Efforts to restore American chestnut trees to their rightful place in the North American forest ecosystem are progressing, although progress has come at a slower pace than once expected, according to researchers in Penn State’s College of Agricultural Sciences, who explain they have reached a pivotal point.
The 27-year-old traditional breeding program, which has attempted to infuse blight resistance from the Chinese chestnut tree into American chestnuts, is receiving a boost from tree molecular geneticists at Penn State and five other universities working collaboratively in a bid to improve the process. While traditional breeding has been taking place, so have parallel lines of research into genetic modification and also bio-control of the fungus that causes the blight.
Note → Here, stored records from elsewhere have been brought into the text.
theorem programOf_endsInFinish (i : Instr) (s : State) : EndsInFinish (programOf i s) := by
  cases i with
  | nop => exact finishOnly_endsInFinish _
  | create p => exact withSlot_endsInFinish _ _ _ (createItems_endsInFinish _ _ _)
  | release p =>
    refine withSlot_endsInFinish _ _ _ ?_
    split
    · exact ⟨[_], .ok, rfl⟩
    · exact finishOnly_endsInFinish _
  | wrdata p n =>
    refine withSlot_endsInFinish _ _ _ ?_
    split
    · split
      · exact finishOnly_endsInFinish _
      · exact writeItems_endsInFinish _ _ _ _ _
    · exact finishOnly_endsInFinish _
  | wrcmd p imm =>
    refine withSlot_endsInFinish _ _ _ ?_
    split
    · exact writeItems_endsInFinish _ _ _ _ _
    · exact finishOnly_endsInFinish _
  | rddata p n =>
    refine withSlot_endsInFinish _ _ _ ?_
    split
    · split
      · exact finishOnly_endsInFinish _
      · split
        · exact finishOnly_endsInFinish _
        · exact readItems_endsInFinish _ _ _ _ _
    · exact finishOnly_endsInFinish _
  | rdreg p =>
    refine withSlot_endsInFinish _ _ _ ?_
    split
    · split
      · exact finishOnly_endsInFinish _
      · exact readItems_endsInFinish _ _ _ _ _
    · exact finishOnly_endsInFinish _

theorem run_finishOnly_idle (c : Result) (s t : State) (h : run (finishOnly c) s = .next t) :
    t.regs.busy = false := by
  cases hb : s.regs.busy with
  | false => rw [run_idle _ s hb] at h; cases h; exact hb
  | true =>
    have hidle : ((s.finish c).bumpUpc).regs.busy = false := by simp [State.bumpUpc]
    rw [finishOnly, run_op, State.whileBusy_busy s _ hb, opEffect, State.not_due_of_idle _ hidle] at h
    cases h; exact hidle

end Sys2Proof.Machine
end

section
/-! SUPPORT. Where a running command stands, and a WAIT interrupted and gone on with (10_state.md R50,
20_memory.md R79, 41_timeline.md R171). -/

namespace Sys2Proof.Machine

/-! ## The position -/

/-- The position, the spin and CREATE's staging copy are as before. -/
structure State.SamePlace (s t : State) : Prop where
  upc : t.ctl.upc = s.ctl.upc
  spin : t.ctl.spin = s.ctl.spin
  staged : t.ctl.staged = s.ctl.staged

theorem localEffect_samePlace (l : Local) (s : State) (h : (localEffect l s).regs.busy = true) :
    s.SamePlace (localEffect l s) := by
  cases l
  case needGpio =>
    obtain ⟨e, he | he⟩ := s.needGpio_cases
    · rw [localEffect, he]; exact ⟨rfl, rfl, rfl⟩
    · rw [localEffect, he] at h; cases h
  all_goals exact ⟨rfl, rfl, rfl⟩

theorem opEffect_samePlace (o : Op) (s : State) (h : (opEffect o s).regs.busy = true) :
    s.SamePlace (opEffect o s) := by
  cases o
  case finish c => cases h
  all_goals exact ⟨rfl, rfl, rfl⟩

/-- The micro-operations performed once the spin the command is in, if any, has ended (R50, R171). -/
def State.reached (s : State) : Nat := if s.ctl.spin.isSome then s.ctl.upc + 1 else s.ctl.upc

theorem State.reached_of_spin_none {s : State} (h : s.ctl.spin = none) : s.reached = s.ctl.upc := by
  simp [State.reached, h]

/-- A WAIT's step counts as performed the WAIT it ends or goes on with. -/
theorem State.reached_bumpUpc (s : State) (hb : s.regs.busy = true) :
    s.bumpUpc.reached = s.ctl.upc + 1 := by
  cases h : s.ctl.spin <;> simp [State.reached, State.bumpUpc, hb, h]

/-! ## A spin interrupted and gone on with -/

/-- The later state is of the same WAIT, or of none, and comes to the same when its spin goes on
undisturbed. -/
structure State.SameCourse (s t : State) : Prop where
  rest : t.spinOn none = s.spinOn none
  reached : t.reached = s.reached

theorem State.SameCourse.trans {s t u : State} (h : s.SameCourse t) (k : t.SameCourse u) : s.SameCourse u :=
  ⟨k.rest.trans h.rest, k.reached.trans h.reached⟩

theorem State.spinOn_of_spin_none (stop : Option Nat) {s : State} (h : s.ctl.spin = none) :
    s.spinOn stop = .next s := by
  simp [State.spinOn, h]

theorem State.spinOn_none_eq {s : State} {x : Spin} (hx : s.ctl.spin = some x) :
    s.spinOn none = spinTo none x.left s := by
  simp [State.spinOn, hx, State.dueAt]

/-- One read of a spin, its step counted: the spin ends there, or goes on with one read less (R171, R176). -/
theorem State.spinRead_sameCourse (s t : State) (x : Spin) (hb : s.regs.busy = true)
    (hx : s.ctl.spin = some x) (h : s.spinRead = .next t) : s.SameCourse t.bumpUpc := by
  have hbt : t.regs.busy = true := by rw [(s.spinRead_same t h).regs, hb]
  obtain ⟨_, _, _, hupc, _, hcases⟩ := State.spinRead_cases s t x hx h
  refine ⟨?_, by rw [t.reached_bumpUpc hbt, hupc]; simp [State.reached, hx]⟩
  rw [State.spinOn_none_eq hx]
  rcases hcases with ⟨_, _, hend⟩ | ⟨_, _, hleft, hsome⟩
  · rw [State.spinOn_of_spin_none none (t.bumpUpc_spin.trans hend)]
    cases x.left <;> simp [spinTo, h, hend]
  · obtain ⟨n, hn⟩ := Nat.exists_eq_succ_of_ne_zero hleft
    rw [State.spinOn_none_eq (t.bumpUpc_spin.trans hsome)]
    simp [hn, spinTo, h, hsome, State.dueAt]

/-- A spin stops where it has ended or where a host move lands. -/
theorem spinTo_stops (stop : Option Nat) (n : Nat) (s t : State) (x : Spin) (hb : s.regs.busy = true)
    (hx : s.ctl.spin = some x) (hn : x.left = n) (h : spinTo stop n s = .next t) :
    s.SameCourse t ∧ (t.ctl.spin = none ∨ t.dueAt stop = true) := by
  induction n generalizing s x with
  | zero =>
    obtain ⟨u, hu, h⟩ := thenRun_eq_next _ _ _ h
    cases h
    obtain ⟨_, _, _, _, _, ⟨_, _, hend⟩ | ⟨_, _, hleft, _⟩⟩ := State.spinRead_cases s u x hx hu
    · exact ⟨s.spinRead_sameCourse u x hb hx hu, .inl (u.bumpUpc_spin.trans hend)⟩
    · exact absurd hn hleft
  | succ n ih =>
    obtain ⟨u, hu, h⟩ := thenRun_eq_next _ _ _ h
    have hcourse := s.spinRead_sameCourse u x hb hx hu
    have hbusy : u.bumpUpc.regs.busy = true := by
      rw [u.bumpUpc_same.regs, (s.spinRead_same u hu).regs, hb]
    obtain ⟨_, _, _, _, _, ⟨_, _, hend⟩ | ⟨_, _, _, hsome⟩⟩ := State.spinRead_cases s u x hx hu
    · simp only [hend, Option.isSome_none, Bool.false_and, Bool.false_eq_true, if_false] at h
      cases h
      exact ⟨hcourse, .inl (u.bumpUpc_spin.trans hend)⟩
    · cases hd : u.bumpUpc.dueAt stop with
      | true =>
        simp only [hd, Bool.not_true, Bool.and_false, Bool.false_eq_true, if_false] at h
        cases h
        exact ⟨hcourse, .inr hd⟩
      | false =>
        simp only [hd, hsome, Option.isSome_some, Bool.not_false, Bool.and_self, if_true] at h
        obtain ⟨hrest, hstop⟩ := ih _ ⟨x.deadline, x.left - 1⟩ hbusy (u.bumpUpc_spin.trans hsome)
          (by simp [hn]) h
        exact ⟨hcourse.trans hrest, hstop⟩

theorem State.spinOn_stops (stop : Option Nat) (s t : State) (hb : s.regs.busy = true)
    (h : s.spinOn stop = .next t) : s.SameCourse t ∧ (t.ctl.spin = none ∨ t.dueAt stop = true) := by
  cases hx : s.ctl.spin with
  | none =>
    rw [State.spinOn_of_spin_none stop hx] at h
    cases h; exact ⟨⟨rfl, rfl⟩, .inl hx⟩
  | some x =>
    simp only [State.spinOn, hx] at h
    split at h
    · next hd => cases h; exact ⟨⟨rfl, rfl⟩, .inr hd⟩
    · exact spinTo_stops stop _ s t x hb hx rfl h

/-- An undisturbed spin ends its WAIT. -/
theorem State.spinOn_none_ends (s t : State) (hb : s.regs.busy = true) (h : s.spinOn none = .next t) :
    t.ctl.spin = none ∧ t.ctl.upc = s.reached := by
  obtain ⟨hcourse, hend⟩ := s.spinOn_stops none t hb h
  have hnone : t.ctl.spin = none := hend.resolve_right (by simp [State.dueAt])
  exact ⟨hnone, by rw [← hcourse.reached, State.reached_of_spin_none hnone]⟩

theorem State.waitStart_upc (s t : State) (h : s.waitStart = .next t) : t.ctl.upc = s.ctl.upc := by
  rw [State.waitStart_eq s _ rfl] at h
  split at h
  · cases h; rfl
  · cases h

/-- A WAIT stopped for a host move comes, gone on with, to what the whole WAIT comes to. -/
theorem State.waitTo_stops (stop : Option Nat) (s t : State) (hb : s.regs.busy = true)
    (h : s.waitTo stop = .next t) :
    t.spinOn none = s.wait ∧ t.reached = s.ctl.upc + 1 ∧ (t.ctl.spin = none ∨ t.dueAt stop = true) := by
  obtain ⟨u, hu, h⟩ := thenRun_eq_next _ _ _ h
  have hbu : u.regs.busy = true := by rw [(s.waitStart_same u hu).regs, hb]
  have hbusy : u.bumpUpc.regs.busy = true := by rw [u.bumpUpc_same.regs, hbu]
  obtain ⟨hcourse, hend⟩ := u.bumpUpc.spinOn_stops stop t hbusy h
  refine ⟨?_, ?_, hend⟩
  · rw [hcourse.rest, State.wait, State.waitTo, hu, thenRun_next]
  · rw [hcourse.reached, u.reached_bumpUpc hbu, s.waitStart_upc u hu]

end Sys2Proof.Machine
end

section
/-! SUPPORT. A program interrupted comes, gone on with, to what it comes to undisturbed (10_state.md R50). -/

namespace Sys2Proof.Machine

theorem thenRun_congr (o : StepOutcome) (f g : State → StepOutcome)
    (h : ∀ s, o = .next s → f s = g s) : thenRun o f = thenRun o g := by
  cases o with
  | next s => exact h s rfl
  | fault x => rfl
  | refused x => rfl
“Teams of researchers are now at a crossroads where all three methodologies may be combined to provide a more robust product,” said Sara Fitzsimmons, a research technologist who is also director of restoration for The American Chestnut Foundation, the group leading the chestnut-restoration effort. “By merging successes in genetic modification, hypovirulence and traditional breeding, restoration of a disease-resistant American chestnut tree is closer.”
The chestnut blight — which wiped out the American chestnut species across its 180-million-acre range in the first half of the 20th century — is caused by a fungus inadvertently introduced from Asia. Some view the loss of the chestnuts, which produced untold tons of food for wildlife and food and lumber for humans, as one of the worst U.S. ecological disasters.